Teaching a course simply titled "Creativity," Professor Serling was anything but a typical college instructor. Former students recall his teaching style as loose, laidback, and filled with humor. Classes consisted of everything from nighttime film screenings to car rides through the Ithaca countryside. Above all, Serling's classroom was a place of open discussion where no topic was off-limits. Instilling a spirit of fearlessness and innovation in his students, the former Twilight Zone scribe advised his students: "If it's never been done before, do it. If it's never been shot before, by all means, shoot it."

Twilight of a TV pioneer

On May 3, 1975, Rod Serling suffered a heart attack while working in his garden. After a short stay in the hospital, he seemed to recover and remained in good spirits. Just two weeks later, another heart attack struck. Still, his sense of humor remained strong. "You can't kill this tough Jew," Serling joked from his hospital bed, per Serling.

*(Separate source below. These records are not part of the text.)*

-- ==== Sys2Proof/Machine/State.lean ====
section
/-! DEFINITION. The machine state (10_state.md), the faults and the reset state (70_reset_and_hazards.md rule R250). -/

namespace Sys2Proof.Machine

/-- The fault codes of 60_exceptions.md rule R205, in its order. -/
inductive FaultCode where
  | unknownInstruction
  | unsupportedSys
  | stackOverflow
  | stackUnderflow
  | memReadOob
  | memWriteOob
  | fontWrite
  | fetchOob
  | misalignedFetch
  | keyIndexOob
  | displayOob
  | loadError
  deriving DecidableEq, Repr

/-- A fault record (R31, R208): the code, the PC of the step that faulted, the word it fetched (absent for a fetch
fault) and the offending address, key index or display index where there is one. -/
structure FaultRecord where
  code : FaultCode
  pc : Word
  word : Option Word
  info : Option Nat
  deriving DecidableEq, Repr

/-- Why a step has no next state. -/
inductive Fault where
  /-- Raised by `step` alone, when FAULT is already set: the core has stopped and the step reports the record that
  stands in FAULT (R206). Safe: the spec gives such a step no effect. The step that RAISES a fault is no case of
  this: it has a next state, whose FAULT holds the record (R203, R208; log entry 1). -/
  | stopped (record : FaultRecord)
  deriving DecidableEq, Repr

/-- Why there is no answer. -/
inductive Refusal where
  /-- An instruction with no meaning yet, raised only by an arm of `exec`; no arm of this model does. Safe. -/
  | notModelled (mnemonic : String)
  /-- Raised by every operation of `Session` but reset after LOAD_ERROR: the session has ended and memory is not
  specified (R253, U18). Safe: only reset is answered. -/
  | sessionEnded
  /-- Raised by `Session.load` for a second load or a load after the first step, which the host must not do (R252,
  U19). Safe. -/
  | loadNotAllowed
  deriving DecidableEq, Repr

/-- The display buffer (R29): 32 rows of 64 one-byte cells. -/
abbrev Display := Vector (Vector Byte 64) 32

/-- The machine. -/
structure State where
  /-- The implementation parameters of this instance (00_scope.md R6). The model's own field: no step changes it. -/
  params : Params
  /-- V0 to VF (R20). -/
  v : Vector Byte 16
  /-- The index register I (R23). -/
  i : Word
  /-- The program counter PC (R24). -/
  pc : Word
  /-- The call stack STACK[0..15] (R25). -/
  stack : Vector Word 16
  /-- The stack pointer SP, 0 to 16 (R26). -/
  sp : Fin 17
  /-- The delay timer DT (R27). -/
  dt : Byte
  /-- The sound timer ST (R27). -/
  st : Byte
  /-- The key flags KEY[0..15] (R28). -/
  keys : Vector Bool 16
  /-- The display buffer DISP (R29). -/
  display : Display
  /-- The memory (R30). -/
  mem : Memory
  /-- The fault status FAULT (R31). -/
  fault : Option FaultRecord
  /-- The output BUZZER of the last step (R32; log entry 2). -/
  buzzer : Bool
  /-- The output CLEAR_REQ of the last step (R32; log entry 2). -/
  clearReq : Bool
  /-- How many free bytes RND has drawn (R33; log entry 4). The model's own field. -/
  draws : Nat
  deriving DecidableEq, Repr

/-- The machine right after reset (R250, R251), this spec's hardware: nothing is loaded. -/
def State.reset : State where
  params := hardwareParams
  v := Vector.replicate 16 0x00#8
  i := 0x0000#16
  pc := 0x0200#16
  stack := Vector.replicate 16 0x0000#16
  sp := 0
  dt := 0x00#8
  st := 0x00#8
  keys := Vector.replicate 16 false
  display := Vector.replicate 32 (Vector.replicate 64 0x00#8)
  mem := []
  fault := none
  buzzer := false
  clearReq := false
  draws := 0

end Sys2Proof.Machine
end

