-- ==== Sys2Proof/Machine/Input.lean ====
section
/-! DEFINITION. Input instructions (44_input.md). -/

namespace Sys2Proof.Machine

/-- The key index `V[x]`, or KEY_INDEX_OOB when it is above 15 (R160, R161). -/
def State.keyIndex (s : State) (x : Reg) : Except FaultCause Nat :=
  if (s.reg x).toNat > 15 then .error ⟨.keyIndexOob, some (s.reg x).toNat⟩ else .ok (s.reg x).toNat

/-- SKP Vx (R160). -/
def execSkp (x : Reg) (s : State) : Host.Outcome State Fault Refusal :=
  s.complete (encode (.skp x)) <|
    match s.keyIndex x with
    | .error c => .error c
    | .ok k => .ok (s.skipIf (s.keyDown k))

/-- SKNP Vx (R161). -/
def execSknp (x : Reg) (s : State) : Host.Outcome State Fault Refusal :=
  s.complete (encode (.sknp x)) <|
    match s.keyIndex x with
    | .error c => .error c
    | .ok k => .ok (s.skipIf (!s.keyDown k))

/-- LD Vx, K (R162): with no key pressed the instruction completes and PC stays. -/
def execLdVxK (x : Reg) (s : State) : Host.Outcome State Fault Refusal :=
  match s.highestKeyBelow numKeys with
  | none => .next s
  | some k => .next (s.setReg x (BitVec.ofNat 8 k)).advance

end Sys2Proof.Machine
end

Rod Serling's doctors determined that he would require a risky open-heart procedure to save his life. Years of overwork, stress and a three to five pack a day cigarette habit were taking their toll. While undergoing 10 hours of surgery to bypass blockages in his deteriorating arteries, he suffered a third heart attack on the operating table. Although the surgical team fought valiantly to save his life, he died two days later on June 28, 1975. Leaving behind his wife Carol and daughters Jodi and Anne, Rod Serling was just 50 years old.

Rod Serling's impact on television and continuing influence and relevance within the culture are immeasurable. However, to the generations of young people he continues to inspire, his true legacy is infinitely more personal. As daughter Anne Serling, author of As I Knew Him: My Dad, Rod Serling, told USA Today in a 2013 interview,  "I hear from people in their 20s and early 30s who, because of my dad, became writers. That would have also deeply touched him."